Cross-session agent memory: making your agent remember without exploding the context

An agent that forgets you between sessions feels like talking to an amnesiac. An agent that remembers everything verbatim runs out of context in three turns. Cross-session memory is the architectural middle ground — and 2026 is the year it stops being optional.

Why memory is suddenly the differentiator

Until recently, "memory" in LLM apps meant "load the last N messages". That works for a single session. It collapses the moment a user expects continuity across days. Three forces converged in 2026:

Long-running agents (CS bots, research assistants, SRE copilots) became real products.
Users discovered they do not want to re-explain themselves every session.
Memory MCP servers (Mem0, Zep, the official memory MCP) made cross-session memory pluggable.

Three flavours of memory you actually need

Working memory

The current conversation, fits in the context window. No persistence, lives in the message array.

Episodic memory

"What we talked about last Tuesday." Stored as summarised events with timestamps. Retrieved by recency or topic match.
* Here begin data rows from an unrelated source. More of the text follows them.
/-! ### `countDown` -/

@[simp] theorem countDown_build : (s.countDown).build = s.build := rfl
@[simp] theorem countDown_cmd : (s.countDown).cmd = s.cmd := rfl
@[simp] theorem countDown_seq : (s.countDown).seq = s.seq := rfl
@[simp] theorem countDown_bte : (s.countDown).bte = s.bte := rfl
@[simp] theorem countDown_dly : (s.countDown).dly = s.dly - 1 := rfl
@[simp] theorem countDown_cnt : (s.countDown).cnt = s.cnt := rfl
@[simp] theorem countDown_polls : (s.countDown).polls = s.polls := rfl
@[simp] theorem countDown_toFlag : (s.countDown).toFlag = s.toFlag := rfl
@[simp] theorem countDown_rdata : (s.countDown).rdata = s.rdata := rfl
@[simp] theorem countDown_rspStatus : (s.countDown).rspStatus = s.rspStatus := rfl
@[simp] theorem countDown_rspData : (s.countDown).rspData = s.rspData := rfl
@[simp] theorem countDown_result : (s.countDown).result = s.result := rfl
@[simp] theorem countDown_pins : (s.countDown).pins = s.pins := rfl
@[simp] theorem countDown_inputs : (s.countDown).inputs = s.inputs := rfl
@[simp] theorem countDown_drawn : (s.countDown).drawn = s.drawn := rfl
@[simp] theorem countDown_trace : (s.countDown).trace = s.trace := rfl

/-! ### `enter` -/

@[simp] theorem enter_build (q : SeqState) : (s.enter q).build = s.build := rfl
@[simp] theorem enter_cmd (q : SeqState) : (s.enter q).cmd = s.cmd := rfl
@[simp] theorem enter_seq (q : SeqState) : (s.enter q).seq = q := rfl
@[simp] theorem enter_bte (q : SeqState) : (s.enter q).bte = .pre := rfl
@[simp] theorem enter_dly (q : SeqState) : (s.enter q).dly = s.build.tCsLess1 := rfl
@[simp] theorem enter_cnt (q : SeqState) : (s.enter q).cnt = s.cnt := rfl
@[simp] theorem enter_polls (q : SeqState) : (s.enter q).polls = s.polls := rfl
@[simp] theorem enter_toFlag (q : SeqState) : (s.enter q).toFlag = s.toFlag := rfl
@[simp] theorem enter_rdata (q : SeqState) : (s.enter q).rdata = s.rdata := rfl
@[simp] theorem enter_rspStatus (q : SeqState) : (s.enter q).rspStatus = s.rspStatus := rfl
@[simp] theorem enter_rspData (q : SeqState) : (s.enter q).rspData = s.rspData := rfl
@[simp] theorem enter_result (q : SeqState) : (s.enter q).result = s.result := rfl
@[simp] theorem enter_pins (q : SeqState) : (s.enter q).pins = s.pins := rfl
@[simp] theorem enter_inputs (q : SeqState) : (s.enter q).inputs = s.inputs := rfl
@[simp] theorem enter_drawn (q : SeqState) : (s.enter q).drawn = s.drawn := rfl
@[simp] theorem enter_trace (q : SeqState) : (s.enter q).trace = s.trace := rfl

/-! ### `settle` -/

@[simp] theorem settle_build (q : SeqState) : (s.settle q).build = s.build := rfl
@[simp] theorem settle_cmd (q : SeqState) : (s.settle q).cmd = s.cmd := rfl
@[simp] theorem settle_seq (q : SeqState) : (s.settle q).seq = q := rfl
@[simp] theorem settle_bte (q : SeqState) : (s.settle q).bte = s.bte := rfl
@[simp] theorem settle_dly (q : SeqState) : (s.settle q).dly = s.build.tSettleLess1 := rfl
@[simp] theorem settle_cnt (q : SeqState) : (s.settle q).cnt = s.cnt := rfl
@[simp] theorem settle_polls (q : SeqState) : (s.settle q).polls = s.polls := rfl
@[simp] theorem settle_toFlag (q : SeqState) : (s.settle q).toFlag = s.toFlag := rfl
@[simp] theorem settle_rdata (q : SeqState) : (s.settle q).rdata = s.rdata := rfl
@[simp] theorem settle_rspStatus (q : SeqState) : (s.settle q).rspStatus = s.rspStatus := rfl
@[simp] theorem settle_rspData (q : SeqState) : (s.settle q).rspData = s.rspData := rfl
@[simp] theorem settle_result (q : SeqState) : (s.settle q).result = s.result := rfl
@[simp] theorem settle_pins (q : SeqState) : (s.settle q).pins = s.pins := rfl
@[simp] theorem settle_inputs (q : SeqState) : (s.settle q).inputs = s.inputs := rfl
@[simp] theorem settle_drawn (q : SeqState) : (s.settle q).drawn = s.drawn := rfl
@[simp] theorem settle_trace (q : SeqState) : (s.settle q).trace = s.trace := rfl

/-! ### `accept` -/

@[simp] theorem accept_build (w : CmdWord) : (s.accept w).build = s.build := rfl
@[simp] theorem accept_cmd (w : CmdWord) : (s.accept w).cmd = w := rfl
@[simp] theorem accept_seq (w : CmdWord) : (s.accept w).seq = s.seq := rfl
@[simp] theorem accept_bte (w : CmdWord) : (s.accept w).bte = s.bte := rfl
@[simp] theorem accept_dly (w : CmdWord) : (s.accept w).dly = s.dly := rfl
@[simp] theorem accept_cnt (w : CmdWord) : (s.accept w).cnt = s.cnt := rfl
@[simp] theorem accept_polls (w : CmdWord) : (s.accept w).polls = s.polls := rfl
@[simp] theorem accept_toFlag (w : CmdWord) : (s.accept w).toFlag = s.toFlag := rfl
@[simp] theorem accept_rdata (w : CmdWord) : (s.accept w).rdata = s.rdata := rfl
@[simp] theorem accept_rspStatus (w : CmdWord) : (s.accept w).rspStatus = s.rspStatus := rfl
@[simp] theorem accept_rspData (w : CmdWord) : (s.accept w).rspData = s.rspData := rfl
@[simp] theorem accept_result (w : CmdWord) : (s.accept w).result = s.result := rfl
@[simp] theorem accept_pins (w : CmdWord) : (s.accept w).pins = s.pins := rfl
@[simp] theorem accept_inputs (w : CmdWord) : (s.accept w).inputs = s.inputs := rfl
@[simp] theorem accept_drawn (w : CmdWord) : (s.accept w).drawn = s.drawn := rfl
@[simp] theorem accept_trace (w : CmdWord) : (s.accept w).trace = s.trace := rfl

/-! ### `respond` -/

@[simp] theorem respond_build (st : Status) (d : Byte) : (s.respond st d).build = s.build := rfl
@[simp] theorem respond_cmd (st : Status) (d : Byte) : (s.respond st d).cmd = s.cmd := rfl
@[simp] theorem respond_seq (st : Status) (d : Byte) : (s.respond st d).seq = .resp := rfl
@[simp] theorem respond_bte (st : Status) (d : Byte) : (s.respond st d).bte = s.bte := rfl
@[simp] theorem respond_dly (st : Status) (d : Byte) : (s.respond st d).dly = s.dly := rfl
@[simp] theorem respond_cnt (st : Status) (d : Byte) : (s.respond st d).cnt = s.cnt := rfl
@[simp] theorem respond_polls (st : Status) (d : Byte) : (s.respond st d).polls = s.polls := rfl
@[simp] theorem respond_toFlag (st : Status) (d : Byte) : (s.respond st d).toFlag = s.toFlag := rfl
@[simp] theorem respond_rdata (st : Status) (d : Byte) : (s.respond st d).rdata = s.rdata := rfl
@[simp] theorem respond_rspStatus (st : Status) (d : Byte) : (s.respond st d).rspStatus = st := rfl
@[simp] theorem respond_rspData (st : Status) (d : Byte) : (s.respond st d).rspData = d := rfl
@[simp] theorem respond_result (st : Status) (d : Byte) : (s.respond st d).result = s.result := rfl
@[simp] theorem respond_pins (st : Status) (d : Byte) : (s.respond st d).pins = s.pins := rfl
@[simp] theorem respond_inputs (st : Status) (d : Byte) : (s.respond st d).inputs = s.inputs := rfl
@[simp] theorem respond_drawn (st : Status) (d : Byte) : (s.respond st d).drawn = s.drawn := rfl
@[simp] theorem respond_trace (st : Status) (d : Byte) : (s.respond st d).trace = s.trace := rfl

/-! ### `storeResult` -/

@[simp] theorem storeResult_build : (s.storeResult).build = s.build := rfl
@[simp] theorem storeResult_cmd : (s.storeResult).cmd = s.cmd := rfl
@[simp] theorem storeResult_seq : (s.storeResult).seq = s.seq := rfl
@[simp] theorem storeResult_bte : (s.storeResult).bte = s.bte := rfl
@[simp] theorem storeResult_dly : (s.storeResult).dly = s.dly := rfl
@[simp] theorem storeResult_cnt : (s.storeResult).cnt = s.cnt := rfl
@[simp] theorem storeResult_polls : (s.storeResult).polls = s.polls := rfl
@[simp] theorem storeResult_toFlag : (s.storeResult).toFlag = s.toFlag := rfl
@[simp] theorem storeResult_rdata : (s.storeResult).rdata = s.rdata := rfl
@[simp] theorem storeResult_rspStatus : (s.storeResult).rspStatus = s.rspStatus := rfl
@[simp] theorem storeResult_rspData : (s.storeResult).rspData = s.rspData := rfl
@[simp] theorem storeResult_result : (s.storeResult).result = s.result.set s.cnt.toNat s.rdata s.cnt.isLt := rfl
@[simp] theorem storeResult_pins : (s.storeResult).pins = s.pins := rfl
@[simp] theorem storeResult_inputs : (s.storeResult).inputs = s.inputs := rfl
@[simp] theorem storeResult_drawn : (s.storeResult).drawn = s.drawn := rfl
@[simp] theorem storeResult_trace : (s.storeResult).trace = s.trace := rfl

/-! ### `endHeader` -/

@[simp] theorem endHeader_build (b : Byte) : (s.endHeader b).build = s.build := rfl
@[simp] theorem endHeader_cmd (b : Byte) : (s.endHeader b).cmd = s.cmd := rfl
@[simp] theorem endHeader_seq (b : Byte) : (s.endHeader b).seq = s.seq := rfl
@[simp] theorem endHeader_bte (b : Byte) : (s.endHeader b).bte = .gap := rfl
@[simp] theorem endHeader_dly (b : Byte) : (s.endHeader b).dly = s.dly := rfl
@[simp] theorem endHeader_cnt (b : Byte) : (s.endHeader b).cnt = s.cnt := rfl
@[simp] theorem endHeader_polls (b : Byte) : (s.endHeader b).polls = s.polls := rfl
@[simp] theorem endHeader_toFlag (b : Byte) : (s.endHeader b).toFlag = s.toFlag := rfl
@[simp] theorem endHeader_rdata (b : Byte) : (s.endHeader b).rdata = s.rdata := rfl
@[simp] theorem endHeader_rspStatus (b : Byte) : (s.endHeader b).rspStatus = s.rspStatus := rfl
@[simp] theorem endHeader_rspData (b : Byte) : (s.endHeader b).rspData = s.rspData := rfl
@[simp] theorem endHeader_result (b : Byte) : (s.endHeader b).result = s.result := rfl
@[simp] theorem endHeader_pins (b : Byte) : (s.endHeader b).pins = s.pins := rfl
@[simp] theorem endHeader_inputs (b : Byte) : (s.endHeader b).inputs = s.inputs := rfl
@[simp] theorem endHeader_drawn (b : Byte) : (s.endHeader b).drawn = s.drawn := rfl
@[simp] theorem endHeader_trace (b : Byte) : (s.endHeader b).trace = .x b s.pins.xRx :: s.trace := rfl

/-! ### `endData` -/

@[simp] theorem endData_build : (s.endData).build = s.build := rfl
@[simp] theorem endData_cmd : (s.endData).cmd = s.cmd := rfl
@[simp] theorem endData_seq : (s.endData).seq = s.seq := rfl
@[simp] theorem endData_bte : (s.endData).bte = .hold := rfl
@[simp] theorem endData_dly : (s.endData).dly = s.build.tCsLess1 := rfl
@[simp] theorem endData_cnt : (s.endData).cnt = s.cnt := rfl
@[simp] theorem endData_polls : (s.endData).polls = s.polls := rfl
@[simp] theorem endData_toFlag : (s.endData).toFlag = s.toFlag := rfl
@[simp] theorem endData_rdata : (s.endData).rdata = if s.txn.rw then s.pins.xRx else s.rdata := rfl
@[simp] theorem endData_rspStatus : (s.endData).rspStatus = s.rspStatus := rfl
@[simp] theorem endData_rspData : (s.endData).rspData = s.rspData := rfl
@[simp] theorem endData_result : (s.endData).result = s.result := rfl
@[simp] theorem endData_pins : (s.endData).pins = s.pins := rfl
@[simp] theorem endData_inputs : (s.endData).inputs = s.inputs := rfl
@[simp] theorem endData_drawn : (s.endData).drawn = s.drawn := rfl
@[simp] theorem endData_trace : (s.endData).trace = .x s.txn.secondByte s.pins.xRx :: s.trace := rfl

/-! ### `resetEdge` -/

@[simp] theorem resetEdge_build : (s.resetEdge).build = s.build := rfl
@[simp] theorem resetEdge_cmd : (s.resetEdge).cmd = 0x0000 := rfl
@[simp] theorem resetEdge_seq : (s.resetEdge).seq = .initRst := rfl
@[simp] theorem resetEdge_bte : (s.resetEdge).bte = .pre := rfl
@[simp] theorem resetEdge_dly : (s.resetEdge).dly = s.build.tCsLess1 := rfl
@[simp] theorem resetEdge_cnt : (s.resetEdge).cnt = 0 := rfl
@[simp] theorem resetEdge_polls : (s.resetEdge).polls = 0 := rfl
@[simp] theorem resetEdge_toFlag : (s.resetEdge).toFlag = false := rfl
@[simp] theorem resetEdge_rdata : (s.resetEdge).rdata = 0x00 := rfl
@[simp] theorem resetEdge_rspStatus : (s.resetEdge).rspStatus = .ok := rfl
@[simp] theorem resetEdge_rspData : (s.resetEdge).rspData = 0x00 := rfl
@[simp] theorem resetEdge_result : (s.resetEdge).result = s.result := rfl
@[simp] theorem resetEdge_pins : (s.resetEdge).pins = s.pins := rfl
@[simp] theorem resetEdge_inputs : (s.resetEdge).inputs = s.inputs := rfl
@[simp] theorem resetEdge_drawn : (s.resetEdge).drawn = s.drawn := rfl
@[simp] theorem resetEdge_trace : (s.resetEdge).trace = if s.csN then s.trace else .cs1 :: s.trace := rfl

/-! ### `sample`: only the ports, the list of inputs and the count of draws change -/

@[simp] theorem sample_build : s.sample.build = s.build := by
  unfold sample; split <;> rfl
@[simp] theorem sample_cmd : s.sample.cmd = s.cmd := by
  unfold sample; split <;> rfl
@[simp] theorem sample_seq : s.sample.seq = s.seq := by
  unfold sample; split <;> rfl
@[simp] theorem sample_bte : s.sample.bte = s.bte := by
  unfold sample; split <;> rfl
@[simp] theorem sample_dly : s.sample.dly = s.dly := by
  unfold sample; split <;> rfl
@[simp] theorem sample_cnt : s.sample.cnt = s.cnt := by
  unfold sample; split <;> rfl
@[simp] theorem sample_polls : s.sample.polls = s.polls := by
  unfold sample; split <;> rfl
@[simp] theorem sample_toFlag : s.sample.toFlag = s.toFlag := by
  unfold sample; split <;> rfl
@[simp] theorem sample_rdata : s.sample.rdata = s.rdata := by
  unfold sample; split <;> rfl
@[simp] theorem sample_rspStatus : s.sample.rspStatus = s.rspStatus := by
  unfold sample; split <;> rfl
@[simp] theorem sample_rspData : s.sample.rspData = s.rspData := by
  unfold sample; split <;> rfl
@[simp] theorem sample_result : s.sample.result = s.result := by
  unfold sample; split <;> rfl
@[simp] theorem sample_trace : s.sample.trace = s.trace := by
  unfold sample; split <;> rfl

theorem sample_of_inputs {p : Pins} {ps : List Pins} (h : s.inputs = p :: ps) :
    s.sample = { s with pins := p, inputs := ps } := by
  simp only [sample, h]

theorem sample_of_no_inputs (h : s.inputs = []) :
    s.sample = { s with pins := freePins s.drawn, drawn := s.drawn + 1 } := by
  simp only [sample, h]

/-! ### `recoverBte`: only `bte` and `dly` can change -/

@[simp] theorem recoverBte_build : s.recoverBte.build = s.build := by
  unfold recoverBte; split <;> rfl
@[simp] theorem recoverBte_cmd : s.recoverBte.cmd = s.cmd := by
  unfold recoverBte; split <;> rfl
@[simp] theorem recoverBte_seq : s.recoverBte.seq = s.seq := by
  unfold recoverBte; split <;> rfl
@[simp] theorem recoverBte_cnt : s.recoverBte.cnt = s.cnt := by
  unfold recoverBte; split <;> rfl
@[simp] theorem recoverBte_polls : s.recoverBte.polls = s.polls := by
  unfold recoverBte; split <;> rfl
@[simp] theorem recoverBte_toFlag : s.recoverBte.toFlag = s.toFlag := by
  unfold recoverBte; split <;> rfl
@[simp] theorem recoverBte_rdata : s.recoverBte.rdata = s.rdata := by
  unfold recoverBte; split <;> rfl
@[simp] theorem recoverBte_rspStatus : s.recoverBte.rspStatus = s.rspStatus := by
  unfold recoverBte; split <;> rfl
@[simp] theorem recoverBte_rspData : s.recoverBte.rspData = s.rspData := by
  unfold recoverBte; split <;> rfl
@[simp] theorem recoverBte_result : s.recoverBte.result = s.result := by
  unfold recoverBte; split <;> rfl
@[simp] theorem recoverBte_pins : s.recoverBte.pins = s.pins := by
  unfold recoverBte; split <;> rfl
@[simp] theorem recoverBte_inputs : s.recoverBte.inputs = s.inputs := by
  unfold recoverBte; split <;> rfl
@[simp] theorem recoverBte_drawn : s.recoverBte.drawn = s.drawn := by
  unfold recoverBte; split <;> rfl
@[simp] theorem recoverBte_trace : s.recoverBte.trace = s.trace := by
  unfold recoverBte; split <;> rfl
Useful for "remind me what we decided about pricing".

Semantic memory

"What does the user prefer." Distilled facts: "user is a CTO at a B2B SaaS, prefers concise answers, hates emoji". Retrieved as a small bundle injected into every system prompt.

The shape of a working memory layer

A pragmatic stack looks like this:

System prompt
+ semantic facts (200 tokens)
-------------------------------
Recent messages (last 20 turns)
-------------------------------
Retrieved episodes (top 3 by relevance)

Total: ~3-5k tokens, regardless of how long the relationship has lasted.

The four hard problems

1. What to store

Storing every message bloats the index and dilutes retrieval. The fix: a memory writer agent that runs after each session and extracts only durable facts (preferences, decisions, constraints) and significant episodes (notable conversations).

2. When to forget

Memories should decay. A user address from 2024 may no longer be true. Patterns that work: timestamped facts with confidence scores, contradiction detection on write, periodic re-validation prompts.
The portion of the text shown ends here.